Graphic that represents the Apple M1 chip, as presented by Apple at an event earlier this month.

Some time ago, on the Apple campus building, a group of engineers got together. Isolated from others in the company, they took the guts of old MacBook Air laptops and tied them to their prototype boards with the goal of building the first machines that would run macOS on Apple’s custom-designed, ARM-based silicon.

To hear Craig Federighi of Apple tell the story, it feels like responding to a call by Steve Wozniak in a Silicon Valley garage many years ago. And this week, Apple finally took the big step these engineers were preparing for: it launched the company First Mac to run on Apple Silicon, The Mac product line begins to move away from Intel CPUs, which have been in line with industry standards for desktop and laptop computers for decades.

In a conversation shortly after the M1 announcement with Apple’s senior vice president of software engineering Craig Federighi, senior vice president of global marketing Greg Jusoyac, and senior vice president of hardware technologies Johnny Srouji, we learned – unsurprisingly – that Apple has been planning this change for many years.

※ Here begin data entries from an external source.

-- ==== Sys2Proof/Machine/Assembler.lean ====
section
/-! DEFINITION. The textual command stream and its pseudo-instructions (30_encoding.md R41, R42). It is the host's
side: the engine sees only the commands it expands to. Where R41 and R42 leave a spelling open, log entry 7 says
what is read. -/
namespace Sys2Proof.Machine

/-- One line of a command stream (30_encoding.md R41, R42). -/
inductive AsmLine where
  | init
  /-- `ABSORB` in any of its spellings, with its payload. -/
  | absorb (payload : List Byte)
  | squeeze (len : Nat)
  /-- `.word`: a raw command word. -/
  | word (cw : Word) (payload : List Byte)
  /-- The pseudo-instruction `SHAKE128 <msg>, <n>`. -/
  | shake128 (msg : List Byte) (n : Nat)
  deriving DecidableEq, Repr

/-- The consecutive pieces of a byte sequence, each of the largest length one command carries but the last
(30_encoding.md R42). None for the empty sequence. -/
def bytePieces : (fuel : Nat) → List Byte → List (List Byte)
  | 0, _ => []
  | fuel + 1, p => if p.isEmpty then [] else p.take Config.maxLen :: bytePieces fuel (p.drop Config.maxLen)

/-- The consecutive pieces of a length (30_encoding.md R42). None for 0. -/
def lengthPieces : (fuel : Nat) → Nat → List Nat
  | 0, _ => []
  | fuel + 1, n =>
    if n = 0 then [] else min n Config.maxLen :: lengthPieces fuel (n - min n Config.maxLen)

/-- The command `ABSORB |p|` with payload p (30_encoding.md R41). -/
def absorbCommand (p : List Byte) : Command := { word := encode (.absorb p.length), payload := p }

/-- The command `SQUEEZE n` (30_encoding.md R41). -/
def squeezeCommand (n : Nat) : Command := { word := encode (.squeeze n), payload := [] }

/-- The command `INIT` (30_encoding.md R41). -/
def initCommand : Command := { word := encode .init, payload := [] }

/-- The commands one line expands to (30_encoding.md R41, R42). A length one command can carry stays one command. -/
def expandLine : AsmLine → List Command
  | .init => [initCommand]
  | .absorb p =>
    if p.length ≤ Config.maxLen then [absorbCommand p] else (bytePieces p.length p).map absorbCommand
  | .squeeze n =>
    if n ≤ Config.maxLen then [squeezeCommand n] else (lengthPieces n n).map squeezeCommand
  | .word cw p => [{ word := cw, payload := p }]
  | .shake128 msg n =>
    initCommand :: ((bytePieces msg.length msg).map absorbCommand ++ (lengthPieces n n).map squeezeCommand)

/-- A decimal digit. -/
def decDigit (c : Char) : Option Nat :=
  if 48 ≤ c.toNat ∧ c.toNat ≤ 57 then some (c.toNat - 48) else none

/-- A hexadecimal digit, of either case. -/
def hexDigit (c : Char) : Option Nat :=
  if 48 ≤ c.toNat ∧ c.toNat ≤ 57 then some (c.toNat - 48)
  else if 65 ≤ c.toNat ∧ c.toNat ≤ 70 then some (c.toNat - 55)
  else if 97 ≤ c.toNat ∧ c.toNat ≤ 102 then some (c.toNat - 87)
  else none

/-- The text from its first character that is not a blank. -/
def skipBlanks (cs : List Char) : List Char := cs.dropWhile fun c => c == ' ' || c == '\t'

/-- Only blanks, or a comment: `;` starts one (30_encoding.md R41). -/
def lineEnds (cs : List Char) : Bool :=
  match skipBlanks cs with
  | [] => true
  | c :: _ => c == ';'

/-- `<len>`: decimal (30_encoding.md R41), the number read so far in `acc`. -/
def readDecimal : List Char → Option Nat → Option (Nat × List Char)
  | [], acc => acc.map (·, [])
  | c :: cs, acc =>
    match decDigit c with
    | some d => readDecimal cs (some (acc.getD 0 * 10 + d))
    | none => acc.map (·, c :: cs)

/-- `n` bytes of `<hex>`, first byte leftmost: exactly 2·n hex digits (30_encoding.md R41). -/
def readHexBytes : (n : Nat) → List Char → Option (List Byte × List Char)
  | 0, cs => some ([], cs)
  | n + 1, c :: d :: cs =>
    match hexDigit c, hexDigit d, readHexBytes n cs with
    | some h, some l, some (bs, rest) => some (BitVec.ofNat 8 (16 * h + l) :: bs, rest)
    | _, _, _ => none
  | _ + 1, _ => none

/-- The ASCII codes up to the closing double quote (30_encoding.md R41). DESIGN CHOICE, log entry 7: between the quotes
every character is payload, `;` included, and a double quote ends it, with no escape for one. -/
def readQuoted : List Char → Option (List Byte × List Char)
  | [] => none
  | c :: cs =>
    if c.toNat = 34 then some ([], cs)
    else if c.toNat < 128 then (readQuoted cs).map fun r => (BitVec.ofNat 8 c.toNat :: r.1, r.2)
    else none

/-- The text after the keyword `kw` at its start. -/
def afterKeyword : (kw : List Char) → List Char → Option (List Char)
  | [], cs => some cs
  | k :: ks, c :: cs => if k = c then afterKeyword ks cs else none
  | _ :: _, [] => none

/-- `<len>, <hex>` (30_encoding.md R41). -/
def readLenHex (cs : List Char) : Option (List Byte × List Char) :=
  match readDecimal (skipBlanks cs) none with
  | some (n, r) =>
    match skipBlanks r with
    | ',' :: r => readHexBytes n (skipBlanks r)
    | _ => none
  | none => none

/-- `<len> x <byte>` (30_encoding.md R41). -/
def readFill (cs : List Char) : Option (List Byte × List Char) :=
  match readDecimal (skipBlanks cs) none with
  | some (n, r) =>
    match skipBlanks r with
    | 'x' :: r => (readHexBytes 1 (skipBlanks r)).map fun q => (List.replicate n (q.1.headD 0), q.2)
    | _ => none
  | none => none

/-- `"<ascii>"` (30_encoding.md R41). -/
def readAscii (cs : List Char) : Option (List Byte × List Char) :=
  match skipBlanks cs with
  | c :: r => if c.toNat = 34 then readQuoted r else none
  | [] => none

/-- A bare `<len>` of 0, with neither comma nor `<hex>`: `ABSORB 0`. R41 lets `<hex>` be empty when len = 0 and does not
say that the comma may go with it; P5 of 95_test_vectors.md writes it so (DEDUCED, log entry 7). -/
def readBareZero (cs : List Char) : Option (List Byte × List Char) :=
  match readDecimal (skipBlanks cs) none with
  | some (0, r) => some ([], r)
  | _ => none

/-- A payload in any of its three spellings (30_encoding.md R41). -/
def readPayload (cs : List Char) : Option (List Byte × List Char) :=
  (readAscii cs).orElse fun _ => (readLenHex cs).orElse fun _ => readFill cs

/-- `<hex32>`: 8 hex digits, as R43 writes them after `0x` (30_encoding.md R41). -/
def readWord (cs : List Char) : Option (Word × List Char) :=
  let digits := (afterKeyword ['0', 'x'] (skipBlanks cs)).getD (skipBlanks cs)
  (readHexBytes 4 digits).map fun q =>
    (BitVec.ofNat 32 (q.1.foldl (fun n b => n * 256 + b.toNat) 0), q.2)

/-- A result whose rest of the line is empty or a comment. -/
def atLineEnd {α : Type} (r : Option (α × List Char)) : Option α :=
  match r with
  | some (a, rest) => if lineEnds rest then some a else none
  | none => none

/-- The payload of a `.word` line: none unless OP = 0x2 (30_encoding.md R41). -/
def readWordLine (cs : List Char) : Option AsmLine :=
  match readWord cs with
  | some (cw, r) =>
    if lineEnds r then some (.word cw [])
    else if cwOp cw = 2 then
      match skipBlanks r with
      | ',' :: r => (atLineEnd (readPayload r)).map fun p => .word cw p
      | _ => none
    else none
  | none => none

/-- `SHAKE128 <msg>, <n>` (30_encoding.md R42). -/
def readShakeLine (cs : List Char) : Option AsmLine :=
  match readPayload cs with
  | some (msg, r) =>
    match skipBlanks r with
    | ',' :: r => (atLineEnd (readDecimal (skipBlanks r) none)).map fun n => .shake128 msg n
    | _ => none
  | none => none

/-- One line of a command stream; a line with nothing but blanks or a comment is no command
(30_encoding.md R41, R42). -/
def parseLine (cs : List Char) : Option (List AsmLine) :=
  let cs := skipBlanks cs
  if lineEnds cs then some []
  else match afterKeyword ['I', 'N', 'I', 'T'] cs with
  | some r => if lineEnds r then some [.init] else none
  | none => match afterKeyword ['A', 'B', 'S', 'O', 'R', 'B'] cs with
  | some r => ((atLineEnd (readPayload r)).orElse fun _ => atLineEnd (readBareZero r)).map fun p => [.absorb p]
  | none => match afterKeyword ['S', 'Q', 'U', 'E', 'E', 'Z', 'E'] cs with
  | some r => (atLineEnd (readDecimal (skipBlanks r) none)).map fun n => [.squeeze n]
  | none => match afterKeyword ['.', 'w', 'o', 'r', 'd'] cs with
  | some r => (readWordLine r).map fun l => [l]
  | none => match afterKeyword ['S', 'H', 'A', 'K', 'E', '1', '2', '8'] cs with
  | some r => (readShakeLine r).map fun l => [l]
  | none => none

/-- The commands of a whole stream, one line each; none if a line is not of the syntax (30_encoding.md R41). -/
def assemble (lines : List (List Char)) : Option (List Command) :=
  (lines.mapM parseLine).map fun ls => ls.flatten.flatMap expandLine

end Sys2Proof.Machine
end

Ars spoke at length with these executives about the architecture of the first Apple Silicon chip for Macs (the Apple M1). While we had to get some inquiries about the evolving cases of software support, there was one big question on our minds: What were the reasons behind the drastic change of Apple?

why? Why now?

We started with this big idea: “Why? And why now?” We got a response from Apple too from Federighi:

The Mac is the soul of Apple. I mean, the Mac is what has pushed so many of us into computing. And the Mac is what brought so many of us to Apple. And the Mac remains the tool we all use to do our jobs, to do everything we do here at Apple. Hence, having the opportunity … to apply everything we’ve learned to the systems that are the core of the way we live our lives is of course a long-term ambition and a kind of dream come true.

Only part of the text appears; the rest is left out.